Iron-enriched microglia have been shown to have an elevated production of pro-inflammatory cytokines and ROS production (Zhang et al., 2006; Rathnasamy et al., 2011; Mehta et al., 2013), which could promote inflammation in MS. Deferoxamine has been shown to reduce the release of these pro-inflammatory molecules (Rathnasamy et al., 2011) (Table 2), although the mechanism may be via the induction/stabilization of HIF-1α (hypoxia-inducible factor 1α) (Rathnasamy et al., 2013) (discussed below).

Iron chelation therapy could limit the uptake of iron in the brain (Crowe and Morgan, 1994) and limit mitochondria dysfunction (Table 2).

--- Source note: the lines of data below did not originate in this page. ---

/-- DEC_TEMP writes the cells of TEMP and MIRROR at most (R103). -/
theorem exec_decTemp_cell {s s' : State} {j : Nat} (hT : CellOutside Config.device.fTemp j)
    (hM : CellOutside Config.device.fMirror j) (he : exec .decTemp s = .next s') : s'.cell j = s.cell j := by
  cases he
  rw [State.cell_congr (respond_cw ..)]
  split
  · rfl
  · exact lowerTemp_cell s hT hM

/-- An instruction other than WRITE_FIELD and REPLACE_RANGE leaves the cells of no named field. -/
theorem exec_unnamedCell {i : Instr} {s s' : State} {j : Nat}
    (hj : UnnamedCell Config.device j)
    (hw : ∀ first last v, i ≠ .writeField first last v) (hr : ∀ first last p, i ≠ .replaceRange first last p)
    (he : exec i s = .next s') : s'.cell j = s.cell j := by
  obtain ⟨hP, hT, hM⟩ := hj
  cases i with
  | writeField first last v => exact absurd rfl (hw first last v)
  | replaceRange first last p => exact absurd rfl (hr first last p)
  | setPower => exact exec_setPower_cell hP he
  | incTemp => exact exec_incTemp_cell hT hM he
  | decTemp => exact exec_decTemp_cell hT hM he
  | readField | equalsRange | encode | transmit => exact State.cell_congr ((exec_effect he).cw_eq rfl) j

theorem unnamedCell_device {j : Nat} (hj : j ≤ 3 ∨ (8 ≤ j ∧ j ≤ 11) ∨ (16 ≤ j ∧ j ≤ 39)) :
    UnnamedCell Config.device j := by
  simp only [UnnamedCell, CellOutside, Field.width, device_fPower, device_fTemp, device_fMirror]
  omega

/-- Settles O26: of a turn's effects only a running instruction and reset touch CW, and the three mutators write
inside their fields. -/
theorem unnamedCellsKeepTheirBits : Obligations.UnnamedCellsKeepTheirBits := by
  intro s s' j hj hs hreset hw hr
  rw [step_eq_stepOn] at hs
  obtain ⟨t, ts, ht, he⟩ := stepOn_eq_next hs
  cases he with
  | run cmd rest i _ hport hp ho hd hx =>
    have hacc : acceptedInstr Config.device s = some i := acceptedInstr_eq_some (hport ▸ ht) hp ho hd
    rw [hacc] at hw hr
    exact exec_unnamedCell (s := { s with turns := ts, port := rest }) (unnamedCell_device hj)
      (fun first last v h => hw first last v (congrArg some h))
      (fun first last p h => hr first last p (congrArg some h)) ((exec_eq_execOn ..).trans hx)
  | reset hreset' => exact absurd (by rw [ht, hreset']; rfl) hreset
  | pass | illegal | deliver => rfl

/-! ### Reads and writes through ranges inside the word -/

theorem readFieldOn_inside {c : Config} {first last : Nat} (s : State) (h : first ≤ last) (hl : last < c.wordLen) :
    readFieldOn c first last s = .next (respond .ok (.nat (bitsVal (memRead s.cw first (last - first + 1)))) s) := by
  rw [readFieldOn, (fieldOutOfRange_eq_false_iff ..).2 ⟨h, hl⟩]
  rfl

theorem writeFieldOn_inside {c : Config} {first last : Nat} (value : Nat) (s : State) (h : first ≤ last)
    (hl : last < c.wordLen) : writeFieldOn c first last value s =
      .next (respond .ok .none (writeBits first (bitsBE value (last - first + 1)) s)) := by
  rw [writeFieldOn, (fieldOutOfRange_eq_false_iff ..).2 ⟨h, hl⟩]
  rfl

/-- What each cell holds after WRITE_FIELD: inside the range a bit of the value, `last` the least significant. -/
theorem writeBits_bitsBE_cell {first last : Nat} (value : Nat) (s : State) (h : first ≤ last)
    (hl : last < s.cw.length) (j : Nat) : (writeBits first (bitsBE value (last - first + 1)) s).cell j =
      if first ≤ j ∧ j ≤ last then some (value.testBit (last - j)) else s.cell j := by
  have hrange : (first ≤ j ∧ j < first + (last - first + 1) ∧ j < s.cw.length) ↔ first ≤ j ∧ j ≤ last := by omega
  rw [State.cell, writeBits_cw, memWrite_getElem?, bitsBE_length, if_congr hrange rfl rfl]
  split
  · have hbit : last - first + 1 - 1 - (j - first) = last - j := by omega
    rw [bitsBE_getElem? _ (by omega), hbit]
  · rfl

/-- Under the device WRITE_FIELD inside the word leads to a word of the same form whose cells are known (R82). -/
theorem exec_writeField_inside {first last : Nat} (value : Nat) {s : State}
    (hwf : Memory.wf Config.device s.cw = true) (h : first ≤ last) (hl : last < 44) :
    ∃ t, exec (.writeField first last value) s = .next t ∧ Memory.wf Config.device t.cw = true ∧
      ∀ j, t.cell j = if first ≤ j ∧ j ≤ last then some (value.testBit (last - j)) else s.cell j := by
  have hlen : last < s.cw.length := by rwa [(device_wf_iff _).1 hwf]
  exact ⟨_, writeFieldOn_inside (c := Config.device) value s h hl, (memWrite_wf ..).trans hwf,
    writeBits_bitsBE_cell value s h hlen⟩

theorem memRead_one {s : State} {a : Nat} {b : Bit} (h : s.cell a = some b) : memRead s.cw a 1 = [b] := by
  obtain ⟨ha, hb⟩ := List.getElem?_eq_some_iff.1 h
  rw [memRead, List.drop_eq_getElem_cons ha, hb]
  rfl

/-- The value of two adjacent ranges read as one (R43). -/
theorem bitsVal_memRead_append {cw : List Bit} {a m b : Nat} (ha : a ≤ m) (hm : m < b) (hb : b < cw.length) :
    bitsVal (memRead cw a (b - a + 1)) =
      bitsVal (memRead cw a (m - a + 1)) * 2 ^ (b - m) + bitsVal (memRead cw (m + 1) (b - (m + 1) + 1)) := by
  have hwidth : b - a + 1 = (m - a + 1) + (b - m) := by omega
  have hstart : a + (m - a + 1) = m + 1 := by omega
  have hrest : b - (m + 1) + 1 = b - m := by omega
  rw [hwidth, memRead_append, bitsVal_append, hstart, hrest, memRead_length _ _ _ (by omega)]

/-- Settles O41: reads are values of adjacent cells, and each write determines every cell from those before it. -/
theorem mixedWidthReadsAgree : Obligations.MixedWidthReadsAgree := by
  refine ⟨fun a s b hwf hcell => ?_, fun a m b s hwf ha hm hb => ?_, rfl, rfl, rfl,
    fun a b x first last y s hwf ha hb hf hl => ?_⟩
  · have ha : a < 44 := (device_wf_iff _).1 hwf ▸ (List.getElem?_eq_some_iff.1 hcell).1
    have hread := readFieldOn_inside (c := Config.device) s (Nat.le_refl a) ha
    have hval : bitsVal [b] = b.toNat := by simp
    rw [Nat.sub_self, memRead_one hcell, hval] at hread
    exact hread
  · have hlen : b < s.cw.length := by rwa [(device_wf_iff _).1 hwf]
    refine ⟨_, _, readFieldOn_inside (c := Config.device) s ha (by rw [device_wordLen]; omega),
      readFieldOn_inside (c := Config.device) s hm hb, ?_⟩
    rw [← bitsVal_memRead_append ha hm hlen]
    exact readFieldOn_inside (c := Config.device) s (by omega) hb
  · obtain ⟨t, ht, hwt, hcellt⟩ := exec_writeField_inside x hwf ha hb
    obtain ⟨u, hu, -, hcellu⟩ := exec_writeField_inside y hwt hf hl
    exact ⟨t, u, ht, hu, fun j => by rw [hcellu, hcellt]⟩

end Sys2Proof.Machine
end

section
/-! PROOFS. The opcode map and what a header says of its command (O1, O4, O5, O6, O7). -/

namespace Sys2Proof

/-! ### At most one row -/

theorem mem_opcodeRows_iff (r : Row) : r ∈ opcodeRows ↔ ∃ op, r = rowFor op := by
  rw [opcodeRows_eq, List.mem_map]
  constructor
  · rintro ⟨op, -, rfl⟩
    exact ⟨op, rfl⟩
  · rintro ⟨op, rfl⟩
    exact ⟨op, by cases op <;> decide, rfl⟩

/-- Settles O1: two rows that select a header put their conditions on its number, and these exclude each other. -/
theorem atMostOneRowMatchesAHeader : Obligations.AtMostOneRowMatchesAHeader := by
  refine ⟨rfl, fun r h => beq_iff_eq, fun h r hr r' hr' hs hs' => ?_⟩
  obtain ⟨op, rfl⟩ := (mem_opcodeRows_iff r).1 hr
  obtain ⟨op', rfl⟩ := (mem_opcodeRows_iff r').1 hr'
  rw [rowCondition_unique ((rowFor_selects_iff op h).1 hs) ((rowFor_selects_iff op' h).1 hs')]

/-! ### The total length -/

theorem commandLen_of_rowOf {h : Header} {r : Row} (hr : rowOf h = some r) :
    commandLen h = some (32 + operandLen r.format h) := by
  rw [commandLen, hr]
  rfl

theorem commandLen_encode {c : Config} {i : Instr} (hi : i.wellFormed c = true) :
    commandLen (encode i).header = some (32 + (encode i).data.len) := by
  obtain ⟨hrow, hlen, -⟩ := selectsItsRow i (Instr.wellFormed_device hi)
  rw [commandLen_of_rowOf hrow, hlen]

/-- Settles O5: the row gives the format, the format the operand's length. -/
theorem headerFixesTheTotalLength : Obligations.HeaderFixesTheTotalLength := by
  refine ⟨fun h r hr => ?_, fun i hi => commandLen_encode hi⟩
  rw [commandLen_of_rowOf hr]
  cases r.format <;> rfl

/-! ### The worked examples -/

theorem decode_of_encode_eq {i : Instr} {cmd : Command} (hi : i.wellFormed Config.device = true)
    (he : encode i = cmd) : decode cmd = .ok i :=
  he ▸ decodeInvertsEncode Config.device i hi

theorem Instr.wellFormed_writeField {c : Config} {first last value : Nat} (hf : first < 64) (hl : last < 64)
    (hv : value < 2 ^ 64) : (Instr.writeField first last value).wellFormed c = true := by
  simp only [Instr.wellFormed, indexFits, valueFits, hf, hl, hv, decide_true, Bool.and_self]

/-- Settles O6: each example is well formed and encodes to the command written; decoding then gives it back (O2). -/
theorem workedHeadersDecode : Obligations.WorkedHeadersDecode := by
  refine ⟨fun p hp => ?_, fun v hv => ?_⟩
  · obtain ⟨he, hi⟩ : encode p.1 = p.2 ∧ p.1.wellFormed Config.device = true := by
      revert p
      decide
    exact ⟨he, decode_of_encode_eq hi he⟩
  · have he : encode (.writeField 12 15 v) = ⟨0x00007982#32, ⟨64, v⟩⟩ := rfl
    exact ⟨he, decode_of_encode_eq (Instr.wellFormed_writeField (by decide) (by decide) hv) he⟩

/-- Settles O7: R71's table, row by row. -/
theorem pseudoInstructionsExpand : Obligations.PseudoInstructionsExpand :=
  ⟨rfl, rfl, rfl, rfl, rfl, rfl, rfl⟩

/-! ### The illegal commands -/

/-- The value of OP in a row's headers (R65). -/
def Op.code : Op → Nat
  | .readField => 1
  | .writeField => 2
  | .replaceRange => 3
  | .equalsRange => 4
  | .setPower => 5
  | .incTemp => 6
  | .decTemp => 7
  | .encode => 8
  | .transmit => 9

theorem Op.exists_code_eq {n : Nat} (hpos : n ≠ 0) (hlt : n < 10) : ∃ op : Op, n = op.code := by
  interval_cases n
  exacts [absurd rfl hpos, ⟨.readField, rfl⟩, ⟨.writeField, rfl⟩, ⟨.replaceRange, rfl⟩, ⟨.equalsRange, rfl⟩,
    ⟨.setPower, rfl⟩, ⟨.incTemp, rfl⟩, ⟨.decTemp, rfl⟩, ⟨.encode, rfl⟩, ⟨.transmit, rfl⟩]

theorem Op.code_injective {op op' : Op} (h : op.code = op'.code) : op = op' := by
  cases op <;> cases op' <;> trivial

/-- The header bits that a row's format does not use are 0 (R62). -/
def UnusedBitsZero (h : Header) : Op → Prop
  | .readField | .writeField => onField h = 0 ∧ lenField h = 0
  | .replaceRange | .equalsRange | .encode => onField h = 0
  | .setPower => countField h = 0
  | .incTemp | .decTemp | .transmit => onField h = 0 ∧ countField h = 0

/-- A row's condition on the header's number, field by field (R61, R65). -/
theorem rowCondition_iff_fields (h : Header) (op : Op) :
    rowCondition h op ↔ opField h = op.code ∧ rsvField h = 0 ∧ UnusedBitsZero h op := by
  have hlt := h.isLt
  rw [opField_eq, rsvField_eq]
  cases op <;> simp only [rowCondition, Op.code, UnusedBitsZero, onField_eq, lenField_eq, countField_eq] <;> omega

theorem operandLen_lt (f : Format) (h : Header) : operandLen f h < 2 ^ 19 := by
  cases f with
  | rp => exact (lenField_lt h).trans (by decide)
  | e => exact countField_lt h
  | n | p | r | rv => simp [operandLen]

/-- The legal commands, field by field; the device's `MAX_ENCODE_BITS` refuses no COUNT (R66). -/
theorem decode_ok_iff {cmd : Command} (hw : cmd.data.wellFormed = true) :
    (∃ i, decode cmd = .ok i) ↔ ∃ op : Op, opField cmd.header = op.code ∧ rsvField cmd.header = 0 ∧
      UnusedBitsZero cmd.header op ∧ cmd.data.len = operandLen (rowFor op).format cmd.header := by
  constructor
  · rintro ⟨i, hi⟩
    obtain ⟨op, hc, hlen, -⟩ := (decodeOn_eq_ok_iff _ _ _).1 hi
    obtain ⟨hop, hrsv, hunused⟩ := (rowCondition_iff_fields _ _).1 hc
    exact ⟨op, hop, hrsv, hunused, hlen⟩
  · rintro ⟨op, hop, hrsv, hunused, hlen⟩
    have hmax : cmd.data.len ≤ Config.device.maxEncodeBits := Nat.le_of_lt_succ (hlen ▸ operandLen_lt _ _)
    exact ⟨_, (decodeOn_eq_ok_iff _ _ _).2
      ⟨op, (rowCondition_iff_fields _ _).2 ⟨hop, hrsv, hunused⟩, hlen, hw, fun _ => hmax, rfl⟩⟩

/-- Where OP is a row's, only that row can make the command legal. -/
theorem decode_ok_iff_of_op {cmd : Command} {op : Op} (hw : cmd.data.wellFormed = true)
    (hop : opField cmd.header = op.code) :
    (∃ i, decode cmd = .ok i) ↔ rsvField cmd.header = 0 ∧ UnusedBitsZero cmd.header op ∧
      cmd.data.len = operandLen (rowFor op).format cmd.header := by
  rw [decode_ok_iff hw]
  constructor
  · rintro ⟨op', hop', hlegal⟩
    exact Op.code_injective (hop.symm.trans hop') ▸ hlegal
  · exact fun hlegal => ⟨op, hop, hlegal⟩

theorem decode_error_iff (cmd : Command) : (∃ r, decode cmd = .error r) ↔ ¬ ∃ i, decode cmd = .ok i := by
  cases decode cmd <;> simp

/-- Settles O4: a command is legal when its OP is some row's and the other fields and the operand are as that row's
format asks; row by row, the listed ways are the negation of that. -/
theorem illegalCommandsAreExactlyTheListed : Obligations.IllegalCommandsAreExactlyTheListed := by
  intro cmd hw
  rw [decode_error_iff]
  by_cases hres : opField cmd.header = 0 ∨ 10 ≤ opField cmd.header
  · refine iff_of_true ?_ (.inl hres)
    rw [decode_ok_iff hw]
    rintro ⟨op, hop, -⟩
    cases op <;> simp [hop, Op.code] at hres
  · obtain ⟨op, hop⟩ := Op.exists_code_eq (n := opField cmd.header) (by omega) (by omega)
    rw [decode_ok_iff_of_op hw hop, hop]
    cases op <;> simp [Op.code, UnusedBitsZero, rowFor, operandLen] <;> tauto

end Sys2Proof
end

section
/-! PROOFS. The assembler reads what the printer writes (O8). -/

namespace Sys2Proof

/-! ### The printed line -/

theorem Op.mnemonic_plain (op : Op) : ∀ ch ∈ op.mnemonic.toList, Plain ch := by
  cases op <;> simp [Op.mnemonic, Plain]

theorem Op.mnemonic_ne_nil (op : Op) : op.mnemonic.toList ≠ [] := by cases op <;> decide

theorem Op.find_mnemonic (op : Op) : Op.all.find? (fun o => o.mnemonic.toList = op.mnemonic.toList) = some op := by
  cases op <;> decide

/-- An operand is written as a number in decimal or as a quoted digit string (R70). -/
theorem Instr.mem_operandTexts {i : Instr} {x : List Char} (hx : x ∈ i.operandTexts) :
    (∃ n, x = decimalText n) ∨ ∃ l, x = bitsText l := by
  revert x
  cases i <;> simp [Instr.operandTexts]

theorem Instr.operandTexts_plain {i : Instr} {x : List Char} (hx : x ∈ i.operandTexts) : ∀ ch ∈ x, Plain ch := by
  obtain ⟨n, rfl⟩ | ⟨l, rfl⟩ := Instr.mem_operandTexts hx
  · exact fun ch hch => (decimalText_plain n ch hch).1
  · exact bitsText_plain l

theorem Instr.operandTexts_ne_nil {i : Instr} {x : List Char} (hx : x ∈ i.operandTexts) : x ≠ [] := by
  obtain ⟨n, rfl⟩ | ⟨l, rfl⟩ := Instr.mem_operandTexts hx
  · exact decimalText_ne_nil n
  · exact List.cons_ne_nil _ _

/-- Operands joined by commas begin and end with a character of an operand. -/
theorem joinOperands_ends {ops : List (List Char)} (hne : ops ≠ []) (hx : ∀ x ∈ ops, x ≠ [])
    (h : ∀ x ∈ ops, ∀ ch ∈ x, Plain ch) : joinOperands ops ≠ [] ∧ (joinOperands ops).head? ≠ some ' ' ∧
      (joinOperands ops).getLast? ≠ some ' ' := by
  induction ops with
  | nil => exact absurd rfl hne
  | cons x l ih =>
    have hxne := hx x List.mem_cons_self
    obtain ⟨hhead, hlast⟩ := Plain.ends (h x List.mem_cons_self)
    cases l with
    | nil => exact ⟨hxne, hhead, hlast⟩
    | cons y l =>
      obtain ⟨hjne, -, hjlast⟩ := ih (List.cons_ne_nil _ _) (fun z hz => hx z (List.mem_cons_of_mem _ hz))
        (fun z hz => h z (List.mem_cons_of_mem _ hz))
      refine ⟨by simp [joinOperands], ?_, ?_⟩
      · rwa [joinOperands, List.append_assoc, List.head?_append_of_ne_nil _ hxne]
      · rwa [joinOperands, List.getLast?_append_of_ne_nil _ hjne]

Iron uptake can increase in mitochondria following oxidative damage (Mastroberardino et al., 2009). In a kainite-induced status epilepticus rat model, chelatable iron levels increased in mitochondria and chelation therapy [N,N'-bis (2-hydroxybenzyl) ethylenediamine-N,N'-diacetic acid] lessened mitochondrial changes and improved neuronal survival (Liang et al., 2008). Deferiprone can also cause the redistribution of iron within cells, e.g., shift labile iron from mitochondria (Sohn et al., 2008). Furthermore, since oxidative damage to DNA has been observed in MS (Vladimirova et al., 1998), it is relevant to note that iron can inhibit DNA repair machinery in neurons and in brain extracts in vitro, and the inhibition was lessened in the latter by deferoxamine (Li et al., 2009). Removal of iron from the brain may require repeated or extended administration of a chelator since very short-term chelation therapy (less than 3 h) to young rats (15 days) did not appreciably reduce radiolabel iron in the brain that was administered 2 or 24 h prior to chelation (Crowe and Morgan, 1994).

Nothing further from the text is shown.